The serious health threat posed by falsified medicines, led to the EU adopting Directive 2011/62/EU, often referred to as the Falsified Medicines Directive (FMD) [1]. This new legislation became applicable across the EU on 2 January 2013. To avoid making EU legislation over-complicated and technical a system exists for delegating to the European Commission limited powers to make minor changes to laws, provided these do not affect the "core" legislation decided by European Parliament and the Council [5]. Therefore, in parallel to the core legislation for the FMD, the European Commission started work on a Delegated Act to ensure uniformity and standardisation of key safety features required by the legislation [1].

The adoption and subsequent publication of this Delegated Act, sets off a three-year timeline for implementation at EU member state level [6,7]. By 2018, the full requirements are envisaged to be implemented across the region. The FMD represents a major development for pharmaceutical manufacturers, wholesalers and pharmacists and will also have an impact on national healthcare providers and regulators.
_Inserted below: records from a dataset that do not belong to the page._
-- ==== Sys2Proof/Machine/Csr.lean ====
section
/-! DEFINITION. The control and status registers (spec/10_state.md R35 to R41). -/

namespace Sys2Proof.Machine

/-- The implemented CSRs (R35). -/
inductive Csr where
  | status | fcmd | finfo | fseq | cmdcnt
  | acLow | acRange | acValue | acPtr | wbase | wlen
  | occm | pu0 | pv0 | pszu | pszv | btpw | btph | pidx
  | cfgNabm | cfgNadm | cfgMaxsym | cfgCbsize | cfgNblk | version
  | msel | mvP0 | mvC0 | mvCn | mvCyc | mvLeft | mvNsym
deriving DecidableEq, Repr

/-- The CSR of a number, none where the number is unimplemented (R35). -/
def Csr.ofNumber (n : BitVec 8) : Option Csr :=
  match n.toNat with
  | 0x00 => some .status
  | 0x01 => some .fcmd
  | 0x02 => some .finfo
  | 0x03 => some .fseq
  | 0x04 => some .cmdcnt
  | 0x08 => some .acLow
  | 0x09 => some .acRange
  | 0x0A => some .acValue
  | 0x0B => some .acPtr
  | 0x0C => some .wbase
  | 0x0D => some .wlen
  | 0x10 => some .occm
  | 0x11 => some .pu0
  | 0x12 => some .pv0
  | 0x13 => some .pszu
  | 0x14 => some .pszv
  | 0x15 => some .btpw
  | 0x16 => some .btph
  | 0x17 => some .pidx
  | 0x20 => some .cfgNabm
  | 0x21 => some .cfgNadm
  | 0x22 => some .cfgMaxsym
  | 0x23 => some .cfgCbsize
  | 0x24 => some .cfgNblk
  | 0x25 => some .version
  | 0x30 => some .msel
  | 0x31 => some .mvP0
  | 0x32 => some .mvC0
  | 0x33 => some .mvCn
  | 0x34 => some .mvCyc
  | 0x35 => some .mvLeft
  | 0x36 => some .mvNsym
  | _ => none

/-- The six values of the model view (R41). -/
structure ModelView where
  /-- `MV_P0` -/
  p0 : Word
  /-- `MV_C0` -/
  c0 : Word
  /-- `MV_CN` -/
  cn : Word
  /-- `MV_CYC` -/
  cyc : Word
  /-- `MV_LEFT` -/
  left : Word
  /-- `MV_NSYM` -/
  nsym : Word
deriving DecidableEq, Repr

/-- The view that shows nothing (R41). -/
def ModelView.zero : ModelView := { p0 := 0#32, c0 := 0#32, cn := 0#32, cyc := 0#32, left := 0#32, nsym := 0#32 }

/-- The view of a bit model slot (R41). -/
def ModelView.ofAbm (a : AbmSlot) : ModelView :=
  { p0 := a.p0.setWidth 32, c0 := a.c0.setWidth 32, cn := a.cn.setWidth 32, cyc := a.cyc.setWidth 32,
    left := a.left.setWidth 32, nsym := 0#32 }

/-- The view of symbol `k` of an initialised data model slot (R41). -/
def ModelView.ofAdm (d : AdmSlot) (k : Nat) : ModelView :=
  { p0 := if k < d.nsym.toNat then d.distAt k else 0#32
    c0 := if k < d.nsym.toNat then d.cntAt k else 0#32
    cn := d.total.setWidth 32, cyc := d.cyc.setWidth 32, left := d.left.setWidth 32, nsym := d.nsym.setWidth 32 }

/-- The model view that `MSEL` selects: `IDX` in bits 7:0, `BANK` in bit 8, `K` in bits 23:16 (R41). -/
def State.modelView (s : State) : ModelView :=
  let idx := (s.msel.extractLsb' 0 8).toNat
  let k := (s.msel.extractLsb' 16 8).toNat
  if s.msel.getLsbD 8 then
    if idx < s.params.nAdm ∧ (s.admSlot idx).nsym ≠ 0#8 then ModelView.ofAdm (s.admSlot idx) k else ModelView.zero
  else if idx < s.params.nAbm then ModelView.ofAbm (s.abmSlot idx)
  else ModelView.zero

/-- `CSR[n]` (R35, R38, R41). Reading changes nothing. -/
def State.csrRead (s : State) (c : Csr) : Word :=
  match c with
  | .status => s.statusWord
  | .fcmd => s.fcmd
  | .finfo => s.finfo
  | .fseq => s.fseq
  | .cmdcnt => s.cmdcnt
  | .acLow => s.low
  | .acRange => s.range
  | .acValue => s.value
  | .acPtr => s.ptr
  | .wbase => s.wbase
  | .wlen => s.wlen
  | .occm => s.occm
  | .pu0 => s.pu0
  | .pv0 => s.pv0
  | .pszu => s.pszu
  | .pszv => s.pszv
  | .btpw => s.btpw
  | .btph => s.btph
  | .pidx => s.pidx
  | .cfgNabm => BitVec.ofNat 32 s.params.nAbm
  | .cfgNadm => BitVec.ofNat 32 s.params.nAdm
  | .cfgMaxsym => BitVec.ofNat 32 s.params.maxSym
  | .cfgCbsize => BitVec.ofNat 32 s.params.cbSize
  | .cfgNblk => BitVec.ofNat 32 s.params.nblk
  | .version => versionWord
  | .msel => s.msel
  | .mvP0 => s.modelView.p0
  | .mvC0 => s.modelView.c0
  | .mvCn => s.modelView.cn
  | .mvCyc => s.modelView.cyc
  | .mvLeft => s.modelView.left
  | .mvNsym => s.modelView.nsym

/-- `wmask(f)` (spec/45_host_support.md R194). -/
def Csr.wmask (c : Csr) : Word :=
  match c with
  | .pidx => 0x00FFFFFF#32
  | .msel => 0x00FF01FF#32
  | _ => 0xFFFFFFFF#32

/-- `CSR[f] <- v & wmask(f)` for a register marked RW, none for one marked RO (R35, R36, R194). -/
def State.csrWrite (s : State) (c : Csr) (v : Word) : Option State :=
  match c with
  | .occm => some { s with occm := v &&& Csr.wmask .occm }
  | .pu0 => some { s with pu0 := v &&& Csr.wmask .pu0 }
  | .pv0 => some { s with pv0 := v &&& Csr.wmask .pv0 }
  | .pszu => some { s with pszu := v &&& Csr.wmask .pszu }
  | .pszv => some { s with pszv := v &&& Csr.wmask .pszv }
  | .btpw => some { s with btpw := v &&& Csr.wmask .btpw }
  | .btph => some { s with btph := v &&& Csr.wmask .btph }
  | .pidx => some { s with pidx := v &&& Csr.wmask .pidx }
  | .msel => some { s with msel := v &&& Csr.wmask .msel }
  | _ => none

end Sys2Proof.Machine
end

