-- ==== Sys2Proof/Laws/Cmd.lean ====
section
/-! SUPPORT. The laws of the pseudocode monad: how each of its parts runs, how a sequence ends, and relations between
the state before and after that hold whichever way a piece of pseudocode ends. -/

namespace Sys2Proof.Machine

variable {α β : Type}

/-! ### How the parts run -/

@[simp] theorem Cmd.pure_run (a : α) (s : State) : (pure a : Cmd α) s = .ok a s := rfl

@[simp] theorem Cmd.get_run (s : State) : (get : Cmd State) s = .ok s s := rfl

@[simp] theorem Cmd.set_run (t s : State) : (set t : Cmd PUnit) s = .ok ⟨⟩ t := rfl

@[simp] theorem Cmd.modify_run (f : State → State) (s : State) : (modify f : Cmd PUnit) s = .ok ⟨⟩ (f s) := rfl

@[simp] theorem Cmd.throw_run (e : Stop) (s : State) : (throw e : Cmd α) s = .error e s := rfl

@[simp] theorem raise_run (f : FaultKind) (info : Word) (s : State) :
    (raise f info : Cmd α) s = .error (.raise f info) s := rfl

/-- A sequence: the second part runs on what the first left, or not at all. -/
theorem Cmd.bind_run (x : Cmd α) (f : α → Cmd β) (s : State) :
    (x >>= f) s = match x s with
      | .ok a t => f a t
      | .error e t => .error e t := by
  show EStateM.bind x f s = _
  unfold EStateM.bind
  rcases x s with ⟨a, t⟩ | ⟨e, t⟩ <;> rfl

/-- Peel a first part that ends normally. -/
theorem Cmd.bind_of_ok {x : Cmd α} {f : α → Cmd β} {s t : State} {a : α} (h : x s = .ok a t) :
    (x >>= f) s = f a t := by
  rw [Cmd.bind_run, h]

/-- A first part that is abandoned abandons the sequence. -/
theorem Cmd.bind_of_error {x : Cmd α} {f : α → Cmd β} {s t : State} {e : Stop} (h : x s = .error e t) :
    (x >>= f) s = .error e t := by
  rw [Cmd.bind_run, h]

/-- A sequence ends normally exactly when both parts do. -/
theorem Cmd.bind_eq_ok {x : Cmd α} {f : α → Cmd β} {s u : State} {b : β} :
    (x >>= f) s = .ok b u ↔ ∃ a t, x s = .ok a t ∧ f a t = .ok b u := by
  rw [Cmd.bind_run]
  constructor
  · intro h
    split at h
    · exact ⟨_, _, ‹_›, h⟩
    · cases h
  · rintro ⟨a, t, hx, hf⟩
    rw [hx]
    exact hf

/-- A sequence is abandoned exactly when its first part is, or the first ends and the second is. -/
theorem Cmd.bind_eq_error {x : Cmd α} {f : α → Cmd β} {s u : State} {e : Stop} :
    (x >>= f) s = .error e u ↔ x s = .error e u ∨ ∃ a t, x s = .ok a t ∧ f a t = .error e u := by
  rw [Cmd.bind_run]
  constructor
  · intro h
    split at h
    · exact .inr ⟨_, _, ‹_›, h⟩
    · exact .inl (by cases h; assumption)
  · rintro (h | ⟨a, t, hx, hf⟩)
    · rw [h]
    · rw [hx]
      exact hf

@[simp] theorem Cmd.pure_bind_run (a : α) (f : α → Cmd β) (s : State) : ((pure a : Cmd α) >>= f) s = f a s := rfl

@[simp] theorem Cmd.get_bind_run (f : State → Cmd β) (s : State) : ((get : Cmd State) >>= f) s = f s s := rfl

@[simp] theorem Cmd.set_bind_run (t : State) (f : PUnit → Cmd β) (s : State) :
    ((set t : Cmd PUnit) >>= f) s = f ⟨⟩ t := rfl

@[simp] theorem Cmd.modify_bind_run (g : State → State) (f : PUnit → Cmd β) (s : State) :
    ((modify g : Cmd PUnit) >>= f) s = f ⟨⟩ (g s) := rfl

/-! ### Checks and loops -/

/-- A check passes without effect or raises without effect. -/
theorem check_run (c : Prop) [Decidable c] (f : FaultKind) (info : Word) (s : State) :
    check c f info s = if c then .ok () s else .error (.raise f info) s := by
  unfold check
  split <;> rfl

theorem check_of {c : Prop} [Decidable c] (h : c) (f : FaultKind) (info : Word) (s : State) :
    check c f info s = .ok () s := by
  rw [check_run, if_pos h]

theorem check_of_not {c : Prop} [Decidable c] (h : ¬ c) (f : FaultKind) (info : Word) (s : State) :
    check c f info s = .error (.raise f info) s := by
  rw [check_run, if_neg h]

@[simp] theorem onlyIf_true (act : Cmd Unit) : onlyIf true act = act := rfl

@[simp] theorem onlyIf_false (act : Cmd Unit) : onlyIf false act = pure () := rfl

@[simp] theorem forUp_zero (first : Nat) (body : Nat → Cmd Unit) : forUp first 0 body = pure () := rfl

theorem forUp_succ (first k : Nat) (body : Nat → Cmd Unit) :
    forUp first (k + 1) body = (do body first; forUp (first + 1) k body) := rfl

/-! ### Relations that a piece of pseudocode keeps, however it ends -/

/-- The state in which a piece of pseudocode ended, also where it was abandoned. -/
def EndState (r : EStateM.Result Stop State α) : State :=
  match r with
  | .ok _ t => t
  | .error _ t => t

@[simp] theorem EndState_ok (a : α) (t : State) : EndState (.ok a t : EStateM.Result Stop State α) = t := rfl

@[simp] theorem EndState_error (e : Stop) (t : State) : EndState (.error e t : EStateM.Result Stop State α) = t := rfl

/-- From every state, `c` ends, normally or not, in a state related to it. -/
def Cmd.Keeps (R : State → State → Prop) (c : Cmd α) : Prop := ∀ s, R s (EndState (c s))

/-- What a proof over `Keeps` needs of the relation. -/
structure Frame (R : State → State → Prop) : Prop where
  refl : ∀ s, R s s
  trans : ∀ s t u, R s t → R t u → R s u

namespace Frame

variable {R : State → State → Prop}

theorem pure (h : Frame R) (a : α) : Cmd.Keeps R (Pure.pure a : Cmd α) := fun s => h.refl s

theorem get (h : Frame R) : Cmd.Keeps R (MonadState.get : Cmd State) := fun s => h.refl s

theorem throw (h : Frame R) (e : Stop) : Cmd.Keeps R (MonadExcept.throw e : Cmd α) := fun s => h.refl s

theorem raise (h : Frame R) (f : FaultKind) (info : Word) : Cmd.Keeps R (Machine.raise f info : Cmd α) :=
  fun s => h.refl s

theorem check (h : Frame R) (c : Prop) [Decidable c] (f : FaultKind) (info : Word) :
    Cmd.Keeps R (Machine.check c f info) := fun s => by
  rw [check_run]
  split <;> exact h.refl s

theorem bind (h : Frame R) {x : Cmd α} {f : α → Cmd β} (hx : Cmd.Keeps R x) (hf : ∀ a, Cmd.Keeps R (f a)) :
    Cmd.Keeps R (x >>= f) := fun s => by
  have hxs := hx s
  rw [Cmd.bind_run]
  revert hxs
  rcases x s with ⟨a, t⟩ | ⟨e, t⟩
  · exact fun hxs => h.trans _ _ _ hxs (hf a t)
  · exact fun hxs => hxs

/-- A sequence whose second part reads the state: it need keep the relation only when it runs on the state it read. -/
theorem get_bind {f : State → Cmd β} (hf : ∀ s, R s (EndState (f s s))) :
    Cmd.Keeps R ((MonadState.get : Cmd State) >>= f) := fun s => hf s

/-- A sequence that begins by replacing the state. -/
theorem set_bind (h : Frame R) {s t : State} {f : PUnit → Cmd β} (hst : R s t) (hf : Cmd.Keeps R (f ⟨⟩)) :
    R s (EndState (((MonadStateOf.set t : Cmd PUnit) >>= f) s)) := h.trans _ _ _ hst (hf t)

theorem update {g : State → State} (hg : ∀ s, R s (g s)) : Cmd.Keeps R (modify g : Cmd PUnit) := hg

theorem ite {c : Prop} [Decidable c] {x y : Cmd α} (hx : Cmd.Keeps R x) (hy : Cmd.Keeps R y) :
    Cmd.Keeps R (if c then x else y) := by
  split <;> assumption

theorem onlyIf (h : Frame R) {act : Cmd Unit} (c : Bool) (ha : Cmd.Keeps R act) :
    Cmd.Keeps R (Machine.onlyIf c act) := by
  cases c
  · exact h.pure ()
  · exact ha

theorem forUp (h : Frame R) {body : Nat → Cmd Unit} (hb : ∀ i, Cmd.Keeps R (body i)) (first count : Nat) :
    Cmd.Keeps R (Machine.forUp first count body) := by
  induction count generalizing first with
  | zero => exact h.pure ()
  | succ k ih =>
    rw [forUp_succ]
    exact h.bind (hb first) (fun _ => ih (first + 1))

end Frame

end Sys2Proof.Machine
end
Table 1: Some key features of the EU FMD (2011/62/EU) [1,4,8]

Feature	Details
Packaging	An obligatory authenticity feature on the outer packaging of the medicines. This feature was set to be decided at a later stage via a Delegated Act
Safety features of medicines	Barcodes to be printed on or attached to each pack of medicines subject to prescription and other medicines at risk of being falsified. The barcodes will be checked into a database by the manufacturer and checked out when dispensed by a pharmacy.
Supply chain and good distribution practice	Strengthened record-keeping requirements for wholesale distributors. Will be required to verify that they are dealing with authorised suppliers. Brokers will have obligations similar to those of wholesale distributors.
Active pharmaceutical ingredients	Tougher rules on the controls and inspections of producers of active pharmaceutical ingredients
Internet sales	A common, EU-wide logo to identify legal online pharmacies. This will make it easier to distinguish between legal and illegal online pharmacies in the EU.